*** Opening of Supplied material ***
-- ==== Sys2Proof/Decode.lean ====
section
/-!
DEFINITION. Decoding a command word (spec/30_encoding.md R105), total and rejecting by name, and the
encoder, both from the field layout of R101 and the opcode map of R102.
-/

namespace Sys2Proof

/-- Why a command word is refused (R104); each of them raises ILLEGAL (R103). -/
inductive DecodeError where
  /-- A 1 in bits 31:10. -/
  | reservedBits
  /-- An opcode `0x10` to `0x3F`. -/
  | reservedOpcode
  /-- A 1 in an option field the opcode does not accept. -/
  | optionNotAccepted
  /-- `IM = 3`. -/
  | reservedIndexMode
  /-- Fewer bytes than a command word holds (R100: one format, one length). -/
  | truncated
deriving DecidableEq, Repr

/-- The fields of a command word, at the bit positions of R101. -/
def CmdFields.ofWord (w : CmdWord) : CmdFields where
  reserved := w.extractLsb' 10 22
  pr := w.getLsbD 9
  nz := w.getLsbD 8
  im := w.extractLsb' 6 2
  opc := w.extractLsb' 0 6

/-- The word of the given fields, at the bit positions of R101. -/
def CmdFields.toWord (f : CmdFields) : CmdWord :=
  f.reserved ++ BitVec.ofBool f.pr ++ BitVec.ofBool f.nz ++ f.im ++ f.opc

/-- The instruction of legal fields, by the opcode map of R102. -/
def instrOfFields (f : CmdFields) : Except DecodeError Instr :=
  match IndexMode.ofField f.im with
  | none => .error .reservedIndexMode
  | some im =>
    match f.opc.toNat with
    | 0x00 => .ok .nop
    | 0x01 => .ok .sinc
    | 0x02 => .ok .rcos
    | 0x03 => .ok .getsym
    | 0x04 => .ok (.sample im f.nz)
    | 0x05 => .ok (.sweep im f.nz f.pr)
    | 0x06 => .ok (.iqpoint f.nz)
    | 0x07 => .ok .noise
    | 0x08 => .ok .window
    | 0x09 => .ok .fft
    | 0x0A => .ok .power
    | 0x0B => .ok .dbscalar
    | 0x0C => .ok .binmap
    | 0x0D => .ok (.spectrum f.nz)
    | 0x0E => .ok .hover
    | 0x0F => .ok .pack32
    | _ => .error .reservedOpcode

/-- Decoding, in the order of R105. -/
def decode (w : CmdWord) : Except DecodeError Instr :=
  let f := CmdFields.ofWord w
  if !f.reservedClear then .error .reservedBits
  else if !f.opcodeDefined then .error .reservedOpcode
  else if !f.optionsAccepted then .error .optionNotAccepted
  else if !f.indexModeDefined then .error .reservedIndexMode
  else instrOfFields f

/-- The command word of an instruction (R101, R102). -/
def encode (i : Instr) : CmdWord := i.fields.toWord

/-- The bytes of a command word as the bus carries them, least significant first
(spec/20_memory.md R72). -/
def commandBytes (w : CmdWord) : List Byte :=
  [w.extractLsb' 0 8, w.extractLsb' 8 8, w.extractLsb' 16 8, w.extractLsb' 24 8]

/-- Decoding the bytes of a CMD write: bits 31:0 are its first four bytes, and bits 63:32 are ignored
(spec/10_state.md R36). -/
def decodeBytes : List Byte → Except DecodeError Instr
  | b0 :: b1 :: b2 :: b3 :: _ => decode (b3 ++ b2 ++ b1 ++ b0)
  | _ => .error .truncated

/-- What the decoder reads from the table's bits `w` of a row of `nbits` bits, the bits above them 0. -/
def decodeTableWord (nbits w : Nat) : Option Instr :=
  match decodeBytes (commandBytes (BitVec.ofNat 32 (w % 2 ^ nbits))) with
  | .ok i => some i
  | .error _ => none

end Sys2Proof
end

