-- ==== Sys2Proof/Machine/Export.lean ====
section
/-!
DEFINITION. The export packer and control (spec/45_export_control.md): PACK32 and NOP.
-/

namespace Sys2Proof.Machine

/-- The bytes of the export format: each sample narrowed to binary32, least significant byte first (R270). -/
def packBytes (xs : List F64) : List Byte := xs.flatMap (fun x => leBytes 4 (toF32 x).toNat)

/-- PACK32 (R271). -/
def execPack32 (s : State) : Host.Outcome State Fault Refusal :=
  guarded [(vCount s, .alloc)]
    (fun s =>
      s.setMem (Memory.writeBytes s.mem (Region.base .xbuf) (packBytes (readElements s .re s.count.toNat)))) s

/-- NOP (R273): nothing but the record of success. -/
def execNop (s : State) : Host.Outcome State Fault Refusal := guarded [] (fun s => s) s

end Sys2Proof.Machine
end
*** Close of Supplied material ***
## What you should do
What is needed is a word-for-word copy of the records above, from the first line through the line that contains "opc := w.extractLsb' 0 6".

## Task solution
-- ==== Sys2Proof/Decode.lean ====
section
/-!
DEFINITION. Decoding a command word (spec/30_encoding.md R105), total and rejecting by name, and the
encoder, both from the field layout of R101 and the opcode map of R102.
-/

namespace Sys2Proof

/-- Why a command word is refused (R104); each of them raises ILLEGAL (R103). -/
inductive DecodeError where
  /-- A 1 in bits 31:10. -/
  | reservedBits
  /-- An opcode `0x10` to `0x3F`. -/
  | reservedOpcode
  /-- A 1 in an option field the opcode does not accept. -/
  | optionNotAccepted
  /-- `IM = 3`. -/
  | reservedIndexMode
  /-- Fewer bytes than a command word holds (R100: one format, one length). -/
  | truncated
deriving DecidableEq, Repr

/-- The fields of a command word, at the bit positions of R101. -/
def CmdFields.ofWord (w : CmdWord) : CmdFields where
  reserved := w.extractLsb' 10 22
  pr := w.getLsbD 9
  nz := w.getLsbD 8
  im := w.extractLsb' 6 2
  opc := w.extractLsb' 0 6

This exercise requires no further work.